PROBLEM DETAILS: With both ends included, repeat exactly the lines of the entries below from the one containing "s.dev.rails && !s.dev.perstLow" down to the one containing "1)).writeReg fn o size v", and no others.

BEGIN

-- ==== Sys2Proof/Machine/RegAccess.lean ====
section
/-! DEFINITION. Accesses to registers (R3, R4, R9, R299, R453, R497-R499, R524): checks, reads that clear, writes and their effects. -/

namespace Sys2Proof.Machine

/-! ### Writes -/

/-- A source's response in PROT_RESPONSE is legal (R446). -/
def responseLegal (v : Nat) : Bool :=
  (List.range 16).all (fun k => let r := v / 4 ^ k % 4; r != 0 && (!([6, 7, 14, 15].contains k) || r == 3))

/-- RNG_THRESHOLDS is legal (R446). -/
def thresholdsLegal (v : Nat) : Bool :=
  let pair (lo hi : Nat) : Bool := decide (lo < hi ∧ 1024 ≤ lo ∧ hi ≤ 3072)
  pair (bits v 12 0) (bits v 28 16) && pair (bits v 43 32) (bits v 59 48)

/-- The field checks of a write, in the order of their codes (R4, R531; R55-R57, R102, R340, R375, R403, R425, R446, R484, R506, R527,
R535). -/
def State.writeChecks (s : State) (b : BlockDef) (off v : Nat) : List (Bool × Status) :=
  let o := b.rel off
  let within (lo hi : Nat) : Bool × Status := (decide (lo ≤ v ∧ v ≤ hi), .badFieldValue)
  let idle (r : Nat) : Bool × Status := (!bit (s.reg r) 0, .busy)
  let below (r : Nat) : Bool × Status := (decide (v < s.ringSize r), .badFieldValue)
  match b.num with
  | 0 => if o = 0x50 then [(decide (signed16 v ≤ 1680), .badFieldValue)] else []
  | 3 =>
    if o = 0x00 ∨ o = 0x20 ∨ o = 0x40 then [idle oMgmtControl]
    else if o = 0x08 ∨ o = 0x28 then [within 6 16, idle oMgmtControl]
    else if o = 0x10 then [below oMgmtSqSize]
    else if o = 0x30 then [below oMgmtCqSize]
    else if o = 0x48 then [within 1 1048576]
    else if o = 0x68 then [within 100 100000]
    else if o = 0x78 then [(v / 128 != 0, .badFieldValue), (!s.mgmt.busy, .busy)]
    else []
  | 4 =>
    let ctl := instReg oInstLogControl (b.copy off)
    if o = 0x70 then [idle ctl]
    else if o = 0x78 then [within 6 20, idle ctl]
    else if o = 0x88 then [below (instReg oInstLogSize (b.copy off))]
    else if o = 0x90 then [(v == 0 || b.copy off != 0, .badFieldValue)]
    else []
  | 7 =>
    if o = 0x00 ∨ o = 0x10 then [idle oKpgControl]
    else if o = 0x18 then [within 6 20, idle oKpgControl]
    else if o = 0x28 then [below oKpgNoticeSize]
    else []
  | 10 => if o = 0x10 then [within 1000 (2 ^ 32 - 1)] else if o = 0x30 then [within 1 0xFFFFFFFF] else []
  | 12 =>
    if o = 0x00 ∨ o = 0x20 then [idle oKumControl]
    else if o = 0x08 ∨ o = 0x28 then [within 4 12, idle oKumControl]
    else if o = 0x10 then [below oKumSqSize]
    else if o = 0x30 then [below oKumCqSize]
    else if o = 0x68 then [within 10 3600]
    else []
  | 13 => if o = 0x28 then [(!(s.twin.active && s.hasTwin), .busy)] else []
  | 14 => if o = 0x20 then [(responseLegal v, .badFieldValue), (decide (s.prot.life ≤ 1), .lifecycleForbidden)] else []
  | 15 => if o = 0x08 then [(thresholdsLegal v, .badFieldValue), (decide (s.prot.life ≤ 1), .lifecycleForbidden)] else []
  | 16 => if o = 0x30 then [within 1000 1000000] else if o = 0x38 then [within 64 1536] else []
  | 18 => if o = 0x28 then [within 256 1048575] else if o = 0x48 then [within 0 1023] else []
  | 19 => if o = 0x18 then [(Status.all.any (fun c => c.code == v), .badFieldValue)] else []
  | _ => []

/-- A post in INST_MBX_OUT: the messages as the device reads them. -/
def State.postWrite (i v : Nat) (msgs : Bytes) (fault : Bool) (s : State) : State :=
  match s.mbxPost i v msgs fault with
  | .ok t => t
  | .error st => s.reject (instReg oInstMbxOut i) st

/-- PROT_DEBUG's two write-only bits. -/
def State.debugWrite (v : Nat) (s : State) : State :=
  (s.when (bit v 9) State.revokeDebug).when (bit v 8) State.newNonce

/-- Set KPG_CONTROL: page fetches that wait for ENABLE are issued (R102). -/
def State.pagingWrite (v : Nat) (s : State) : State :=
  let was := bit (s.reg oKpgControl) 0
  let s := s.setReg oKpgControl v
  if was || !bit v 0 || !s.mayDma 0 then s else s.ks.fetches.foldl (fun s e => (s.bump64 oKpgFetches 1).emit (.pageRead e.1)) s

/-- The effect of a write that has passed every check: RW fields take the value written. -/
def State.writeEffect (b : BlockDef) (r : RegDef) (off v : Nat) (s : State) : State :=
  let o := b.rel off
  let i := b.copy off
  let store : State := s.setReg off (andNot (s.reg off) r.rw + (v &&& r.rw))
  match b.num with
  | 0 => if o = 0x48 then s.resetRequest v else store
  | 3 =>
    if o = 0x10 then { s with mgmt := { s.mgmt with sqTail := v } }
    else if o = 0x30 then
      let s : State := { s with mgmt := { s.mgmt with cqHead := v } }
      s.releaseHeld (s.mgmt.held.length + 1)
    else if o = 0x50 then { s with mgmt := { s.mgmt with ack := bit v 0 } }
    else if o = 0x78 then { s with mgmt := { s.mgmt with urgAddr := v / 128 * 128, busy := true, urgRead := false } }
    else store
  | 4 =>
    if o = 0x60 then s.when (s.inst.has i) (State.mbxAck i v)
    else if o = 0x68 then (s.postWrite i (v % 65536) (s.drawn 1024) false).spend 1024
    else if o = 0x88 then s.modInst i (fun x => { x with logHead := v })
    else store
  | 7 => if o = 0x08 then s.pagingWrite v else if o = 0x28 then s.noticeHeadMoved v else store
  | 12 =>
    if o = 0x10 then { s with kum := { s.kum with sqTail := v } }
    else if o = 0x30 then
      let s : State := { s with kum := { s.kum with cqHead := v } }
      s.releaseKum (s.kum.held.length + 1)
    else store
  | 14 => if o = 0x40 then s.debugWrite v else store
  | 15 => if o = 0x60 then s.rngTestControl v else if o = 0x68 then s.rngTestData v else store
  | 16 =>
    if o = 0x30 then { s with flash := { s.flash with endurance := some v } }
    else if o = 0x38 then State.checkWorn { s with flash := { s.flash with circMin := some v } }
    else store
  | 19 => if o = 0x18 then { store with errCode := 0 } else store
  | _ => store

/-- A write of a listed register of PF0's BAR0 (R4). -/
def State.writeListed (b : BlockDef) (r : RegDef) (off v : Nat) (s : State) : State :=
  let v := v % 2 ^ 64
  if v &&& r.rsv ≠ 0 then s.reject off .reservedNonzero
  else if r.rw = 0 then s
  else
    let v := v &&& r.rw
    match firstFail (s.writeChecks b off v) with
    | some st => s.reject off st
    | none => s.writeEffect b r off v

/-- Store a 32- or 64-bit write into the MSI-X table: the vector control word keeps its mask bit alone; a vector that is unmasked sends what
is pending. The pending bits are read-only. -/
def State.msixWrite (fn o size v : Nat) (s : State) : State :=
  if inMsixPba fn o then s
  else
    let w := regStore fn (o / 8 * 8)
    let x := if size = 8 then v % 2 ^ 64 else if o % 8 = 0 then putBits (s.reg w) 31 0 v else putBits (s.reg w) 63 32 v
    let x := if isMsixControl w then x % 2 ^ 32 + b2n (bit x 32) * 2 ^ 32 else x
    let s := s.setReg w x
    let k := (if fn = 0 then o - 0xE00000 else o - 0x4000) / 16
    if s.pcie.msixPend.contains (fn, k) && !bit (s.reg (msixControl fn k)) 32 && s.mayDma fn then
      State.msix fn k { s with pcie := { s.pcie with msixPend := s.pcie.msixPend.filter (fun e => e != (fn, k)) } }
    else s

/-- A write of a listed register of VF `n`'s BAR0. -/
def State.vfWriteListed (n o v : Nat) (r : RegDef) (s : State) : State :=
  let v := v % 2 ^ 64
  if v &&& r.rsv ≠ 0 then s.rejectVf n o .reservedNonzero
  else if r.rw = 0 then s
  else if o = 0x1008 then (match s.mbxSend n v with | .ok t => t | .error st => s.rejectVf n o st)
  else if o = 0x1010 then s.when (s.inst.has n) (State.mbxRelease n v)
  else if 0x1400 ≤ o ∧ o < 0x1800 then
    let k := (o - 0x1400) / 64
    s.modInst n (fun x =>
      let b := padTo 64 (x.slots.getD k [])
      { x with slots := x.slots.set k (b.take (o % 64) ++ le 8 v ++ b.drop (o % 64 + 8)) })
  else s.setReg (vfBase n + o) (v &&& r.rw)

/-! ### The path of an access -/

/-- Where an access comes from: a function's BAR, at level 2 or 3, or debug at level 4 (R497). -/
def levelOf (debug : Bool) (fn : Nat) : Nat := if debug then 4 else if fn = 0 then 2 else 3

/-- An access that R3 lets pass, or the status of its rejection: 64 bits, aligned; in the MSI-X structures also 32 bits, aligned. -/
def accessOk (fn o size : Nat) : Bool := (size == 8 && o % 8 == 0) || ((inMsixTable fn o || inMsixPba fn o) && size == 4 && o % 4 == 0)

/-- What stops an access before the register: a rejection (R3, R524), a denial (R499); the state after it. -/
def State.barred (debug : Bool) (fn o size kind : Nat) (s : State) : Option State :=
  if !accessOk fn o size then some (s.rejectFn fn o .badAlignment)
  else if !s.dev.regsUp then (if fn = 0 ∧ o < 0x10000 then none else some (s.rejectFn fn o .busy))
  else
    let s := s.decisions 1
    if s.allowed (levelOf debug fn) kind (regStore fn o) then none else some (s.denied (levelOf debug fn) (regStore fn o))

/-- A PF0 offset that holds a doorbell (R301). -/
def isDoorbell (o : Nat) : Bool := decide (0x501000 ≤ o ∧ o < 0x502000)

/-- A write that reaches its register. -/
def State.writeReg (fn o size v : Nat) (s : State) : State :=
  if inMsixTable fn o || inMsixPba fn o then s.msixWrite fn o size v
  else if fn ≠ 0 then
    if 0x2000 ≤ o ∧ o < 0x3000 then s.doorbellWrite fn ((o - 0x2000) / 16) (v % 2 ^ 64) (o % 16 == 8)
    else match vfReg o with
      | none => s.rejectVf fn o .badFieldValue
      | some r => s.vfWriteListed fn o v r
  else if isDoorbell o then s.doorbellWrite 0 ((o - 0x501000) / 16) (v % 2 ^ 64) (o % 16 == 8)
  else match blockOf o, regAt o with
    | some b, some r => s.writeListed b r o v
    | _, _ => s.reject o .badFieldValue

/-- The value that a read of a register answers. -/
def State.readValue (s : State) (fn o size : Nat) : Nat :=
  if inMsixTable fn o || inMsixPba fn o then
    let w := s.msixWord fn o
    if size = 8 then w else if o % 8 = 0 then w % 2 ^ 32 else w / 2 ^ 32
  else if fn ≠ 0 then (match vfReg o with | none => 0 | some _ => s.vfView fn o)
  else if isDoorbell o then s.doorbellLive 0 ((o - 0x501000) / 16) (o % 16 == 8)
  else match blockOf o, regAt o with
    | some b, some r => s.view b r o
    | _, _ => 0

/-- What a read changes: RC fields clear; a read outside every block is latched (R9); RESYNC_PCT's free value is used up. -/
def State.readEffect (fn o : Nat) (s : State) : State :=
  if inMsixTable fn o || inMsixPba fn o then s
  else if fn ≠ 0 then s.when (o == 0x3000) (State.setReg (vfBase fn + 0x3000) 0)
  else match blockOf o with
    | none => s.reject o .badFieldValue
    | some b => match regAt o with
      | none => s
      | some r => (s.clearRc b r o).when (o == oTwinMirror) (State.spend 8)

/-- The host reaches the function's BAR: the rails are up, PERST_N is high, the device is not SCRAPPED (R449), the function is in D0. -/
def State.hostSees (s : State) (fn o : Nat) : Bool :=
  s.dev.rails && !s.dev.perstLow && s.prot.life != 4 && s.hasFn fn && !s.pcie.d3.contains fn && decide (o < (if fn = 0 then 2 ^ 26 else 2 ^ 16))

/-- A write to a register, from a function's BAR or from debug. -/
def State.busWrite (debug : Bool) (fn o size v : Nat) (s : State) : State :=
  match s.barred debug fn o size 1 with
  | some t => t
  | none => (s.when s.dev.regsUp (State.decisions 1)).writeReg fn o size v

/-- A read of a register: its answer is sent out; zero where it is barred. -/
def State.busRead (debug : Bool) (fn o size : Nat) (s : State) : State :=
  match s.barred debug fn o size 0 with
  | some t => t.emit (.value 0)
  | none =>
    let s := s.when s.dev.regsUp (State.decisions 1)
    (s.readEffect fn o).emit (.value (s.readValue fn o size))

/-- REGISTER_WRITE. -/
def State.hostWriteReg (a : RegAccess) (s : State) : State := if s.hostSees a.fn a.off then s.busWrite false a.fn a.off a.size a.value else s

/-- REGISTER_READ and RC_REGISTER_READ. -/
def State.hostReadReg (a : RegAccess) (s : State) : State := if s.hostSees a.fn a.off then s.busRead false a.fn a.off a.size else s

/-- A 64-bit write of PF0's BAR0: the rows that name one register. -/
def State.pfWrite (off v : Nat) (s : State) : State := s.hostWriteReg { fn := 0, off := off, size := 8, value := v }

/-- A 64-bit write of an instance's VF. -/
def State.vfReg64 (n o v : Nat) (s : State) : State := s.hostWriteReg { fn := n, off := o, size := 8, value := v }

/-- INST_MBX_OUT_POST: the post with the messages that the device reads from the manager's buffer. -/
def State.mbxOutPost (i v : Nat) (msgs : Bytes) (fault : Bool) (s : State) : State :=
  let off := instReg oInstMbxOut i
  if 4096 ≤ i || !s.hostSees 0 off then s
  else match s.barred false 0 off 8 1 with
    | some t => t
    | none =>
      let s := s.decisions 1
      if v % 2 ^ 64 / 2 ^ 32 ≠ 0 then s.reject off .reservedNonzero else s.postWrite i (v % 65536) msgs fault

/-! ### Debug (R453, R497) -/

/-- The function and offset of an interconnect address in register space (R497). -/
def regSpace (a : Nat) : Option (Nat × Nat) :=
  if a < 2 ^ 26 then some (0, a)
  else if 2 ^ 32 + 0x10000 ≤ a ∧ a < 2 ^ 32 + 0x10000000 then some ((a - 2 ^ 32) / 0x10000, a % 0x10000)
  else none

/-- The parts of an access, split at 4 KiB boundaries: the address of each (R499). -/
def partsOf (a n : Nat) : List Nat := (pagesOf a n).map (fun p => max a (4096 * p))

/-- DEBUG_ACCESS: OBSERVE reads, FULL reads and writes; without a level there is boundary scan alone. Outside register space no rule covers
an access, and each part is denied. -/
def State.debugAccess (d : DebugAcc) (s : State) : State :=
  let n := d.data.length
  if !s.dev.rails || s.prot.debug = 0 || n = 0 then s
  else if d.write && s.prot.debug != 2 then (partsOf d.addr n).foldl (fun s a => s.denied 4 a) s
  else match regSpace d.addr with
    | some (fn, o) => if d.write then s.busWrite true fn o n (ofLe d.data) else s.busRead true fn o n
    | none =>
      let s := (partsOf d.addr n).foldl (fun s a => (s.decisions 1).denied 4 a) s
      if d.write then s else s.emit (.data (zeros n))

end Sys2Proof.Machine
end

END

ANSWER BELOW:
  s.dev.rails && !s.dev.perstLow && s.prot.life != 4 && s.hasFn fn && !s.pcie.d3.contains fn && decide (o < (if fn = 0 then 2 ^ 26 else 2 ^ 16))

/-- A write to a register, from a function's BAR or from debug. -/
def State.busWrite (debug : Bool) (fn o size v : Nat) (s : State) : State :=
  match s.barred debug fn o size 1 with
  | some t => t
  | none => (s.when s.dev.regsUp (State.decisions 1)).writeReg fn o size v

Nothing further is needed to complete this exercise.